(Data records begins)

/-- R94 to R96: the same look reads the record there, or is ended there. -/
theorem settle_moveOn {off : Nat} (hp : s.PortSettled) (hw : s.work = none)
    (hc : s.lookMustEnd = true → s.ControllerFree) (hok : accessOk (recordReadReq off) s.window = true) :
    settle (moveOn off s) = (s.movedTo off).unlessEnded (s.movedTo off).lookBegun := by
  unfold moveOn
  rw [clearAssembly_free hw, cursorMoves_clear]
  dsimp only
  rcases Bool.eq_false_or_eq_true s.lookMustEnd with hl | hl
  · rw [if_pos (by exact hl), unlessEnded_ended (by exact hl), settle_endLook (by exact hc hl) rfl]
    rfl
  · rw [if_neg (Bool.eq_false_iff.mp (by exact hl)), unlessEnded_goesOn (by exact hl)]
    exact settle_beginLook (s := s.movedTo off) hp rfl hok

theorem cursorLinkRead_legal {link : Nat} (h0 : link ≠ 0) (hb : offsetOk link s.window = true) :
    cursorLinkRead link s = moveOn link s := (if_neg h0).trans (if_pos hb)

theorem advanceRead_legal {off link : Nat} (h0 : link ≠ 0) (hb : offsetOk link s.window = true) :
    advanceRead off link s = moveOn link s := (if_neg h0).trans (if_pos hb)

/-! ### Writes at group start and of an unterminated group -/

theorem groupStartState_eq {kind : RecordKind} (hk : kind = .override ∨ kind = .derived ∨ kind = .call) :
    groupStartState kind = if kind = .override then .done else .faulted := by
  rcases hk with rfl | rfl | rfl <;> rfl

/-- R109, R146: after the state write the record is advanced past, with RECORD_FAULT due for an orphan. -/
theorem settle_groupStartWritten_state {kind : RecordKind} {off : Nat} (hp : s.PortSettled) (hw : s.work = none)
    (hok : accessOk (recordReadReq off) s.window = true) :
    settle (groupStartWritten false kind off true s) = State.doing (.recordRead .advance off) (recordReadReq off)
      { s.lookEnded with ec := { s.ec with
          eventsDue := s.ec.eventsDue ||| if kind = .override then 0 else evRecordFault } } := by
  have hev : orphanEvent (some kind) = if kind = .override then 0 else evRecordFault := by
    cases kind <;> rfl
  have hgo : groupStartWritten false kind off true s = advancePast off
      { s with ec := { s.ec with eventsDue := s.ec.eventsDue ||| orphanEvent (some kind) } } := rfl
  rw [hgo, hev, advancePast, clearAssembly_free (by exact hw)]
  exact settle_doJob (by exact hp) hok

/-- R100, R142: the unterminated group counted, with the cursor at the second FRAME. -/
def State.unterminatedAt (second : Nat) (s : State) : State := { s with ec := { s.ec with
  framesFaulted := s.ec.framesFaulted + 1
  lastFrameNumber := BitVec.ofNat 32 s.frame.fields.frameNumber
  eventsDue := s.ec.eventsDue ||| evRecordFault
  cursor := second, linkWait := false } }

theorem settle_unterminatedEnded_failed {u : Unterminated} {record : Nat} (hc : s.ControllerFree) (hw : s.work = none)
    (hf : u.failed = some record) :
    settle (unterminatedEnded u s) = (s.unterminatedAt u.second).haltedBy .recordWrite record := by
  unfold unterminatedEnded
  rw [hf]
  exact settle_chainHalt (s := s.unterminatedAt u.second) hc hw

/-- R100, R147: with no write failed the status write begins after which the look goes on, or a command ends it. -/
theorem settle_unterminatedEnded_clean {u : Unterminated} (hc : s.ControllerFree) (hw : s.work = none)
    (hf : u.failed = none) :
    (s.lookMustEnd = false → settle (unterminatedEnded u s) =
      State.reporting { after := .look } (s.unterminatedAt u.second).lookEnded) ∧
    (s.lookMustEnd = true → settle (unterminatedEnded u s) = State.lookEndedByCommand
      { s.unterminatedAt u.second with ec := { (s.unterminatedAt u.second).ec with cursorDue := true } }) := by
  have hstep : unterminatedEnded u s = if s.lookMustEnd then endLook true (s.unterminatedAt u.second).lookEnded
      else requestStatus { after := .look } (s.unterminatedAt u.second).lookEnded := by
    unfold unterminatedEnded moveOnReported
    rw [hf]
    dsimp only
    rw [clearAssembly_free (s := countUnterminated s) hw]
    rfl
  rw [hstep]
  refine ⟨fun hl => ?_, fun hl => ?_⟩
  · rw [if_neg (Bool.eq_false_iff.mp hl)]
    exact settle_requestStatus (s := (s.unterminatedAt u.second).lookEnded) hc
  · rw [if_pos hl, settle_endLook (by exact hc) rfl, Bool.or_true]
    rfl

theorem or_eq_match (a b : Option Nat) : a.or b = match a with | some r => some r | none => b := by
  cases a <;> rfl

/-- R100: a fault write has ended. -/
theorem unterminatedWritten_eq {record second : Nat} {ok : Bool} {todo : List (Nat × Request)} {failed : Option Nat}
    (hu : s.chain.unterminated = some { todo := todo, second := second, failed := failed }) :
    let first : Option Nat := failed.or (if ok then none else some record)
    let v : Unterminated := { todo := todo, second := second, failed := first }
    let t : State := { s with chain := { s.chain with unterminated := some v } }
    unterminatedWritten record ok s =
      if (s.lookMustEnd && !todo.isEmpty) = true then (if first.isSome then unterminatedEnded v t else endLook false t)
      else nextUnterminated t := by
  unfold unterminatedWritten
  rw [hu]
  rfl

/-- Settles O38: the legal links by `moveOn`, the writes at group start, and those of an unterminated group. -/
theorem linksMoveTheCursorOn : Obligations.LinksMoveTheCursorOn := by
  unfold Obligations.LinksMoveTheCursorOn
  intro data at_ off s hp
  refine ⟨?_, ?_, ?_⟩
  · intro link moved u h0 hb hc
    refine ⟨fun hw => ?_, fun hw => ?_⟩
    · rw [exec_cursorLinkReadDone hw, if_pos rfl, cursorLinkRead_legal (s := s.setWork none) h0 hb]
      exact congrArg Host.Outcome.next (settle_moveOn (s := s.setWork none) hp rfl hc hb)
    · rw [exec_advanceReadDone hw, if_pos rfl, advanceRead_legal (s := s.setWork none) h0 hb]
      exact congrArg Host.Outcome.next (settle_moveOn (s := s.setWork none) hp rfl hc hb)
  · intro kind hk st
    have hst : st = groupStartState kind := (groupStartState_eq hk).symm
    refine ⟨fun hw hok => ?_, fun hw hok => ?_⟩
    · rw [exec_chainRecordWriteDone hw, hst]
      exact congrArg Host.Outcome.next (settle_doJob (s := s.setWork none) hp (hst ▸ hok))
    · rw [exec_chainRecordWriteDone hw]
      exact congrArg Host.Outcome.next (settle_groupStartWritten_state (s := s.setWork none) hp rfl hok)
  · intro ok todo second failed hc hw hu first u
    have hfirst : failed.or (if ok then none else some off) = first := or_eq_match failed _
    have hrow := exec_chainRecordWriteDone hw
    rw [show recordWritten .unterminated off ok (s.setWork none) = _ from
      unterminatedWritten_eq (s := s.setWork none) hu, hfirst] at hrow
    refine ⟨fun record r rest htodo hl hok => ?_, fun htodo hl hnone => ?_, fun htodo hnone => ?_,
      fun record hor hsome => ?_⟩
    · subst htodo
      rw [if_neg (by rw [show (s.setWork none).lookMustEnd = false from hl]; exact Bool.false_ne_true)] at hrow
      exact hrow.trans (congrArg Host.Outcome.next (settle_doJob (s := { s.setWork none with chain := { s.chain with
        unterminated := some { todo := rest, second := second, failed := first } } }) hp hok))
    · obtain ⟨next, rest, rfl⟩ := List.exists_cons_of_ne_nil htodo
      rw [if_pos (by rw [show (s.setWork none).lookMustEnd = true from hl]; rfl), if_neg (by rw [hnone]; decide)] at hrow
      exact hrow.trans (finish_endLook (s := { s.setWork none with chain := { s.chain with
        unterminated := some { todo := next :: rest, second := second, failed := first } } }) hc rfl)
    · subst htodo
      rw [if_neg (by rw [List.isEmpty_nil, Bool.not_true, Bool.and_false]; exact Bool.false_ne_true)] at hrow
      obtain ⟨hgo, hend⟩ := settle_unterminatedEnded_clean (s := { s.setWork none with chain := { s.chain with
        unterminated := some { todo := [], second := second, failed := first } } })
        (u := { todo := [], second := second, failed := first }) hc rfl hnone
      exact ⟨fun hl => hrow.trans (congrArg Host.Outcome.next (hgo hl)),
        fun hl => hrow.trans (congrArg Host.Outcome.next (hend hl))⟩
    · have hend := settle_unterminatedEnded_failed (s := { s.setWork none with chain := { s.chain with
        unterminated := some { todo := todo, second := second, failed := first } } })
        (u := { todo := todo, second := second, failed := first }) hc rfl hsome
      cases todo with
      | nil =>
        rw [if_neg (by rw [List.isEmpty_nil, Bool.not_true, Bool.and_false]; exact Bool.false_ne_true)] at hrow
        exact hrow.trans (congrArg Host.Outcome.next hend)
      | cons next rest =>
        have hl : s.lookMustEnd = true := hor.resolve_left (List.cons_ne_nil _ _)
        rw [if_pos (by rw [show (s.setWork none).lookMustEnd = true from hl]; rfl), if_pos (by rw [hsome]; rfl)] at hrow
        exact hrow.trans (congrArg Host.Outcome.next hend)

end Sys2Proof.Machine
end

(Data records ends)

*Instructions to follow*
Looking at the data above, return every line from the one with "(hu : s.chain.unterminated" down to the one with "let t : State", exactly and inclusively.

*Answer section*
    (hu : s.chain.unterminated = some { todo := todo, second := second, failed := failed }) :
    let first : Option Nat := failed.or (if ok then none else some record)
    let v : Unterminated := { todo := todo, second := second, failed := first }
    let t : State := { s with chain := { s.chain with unterminated := some v } }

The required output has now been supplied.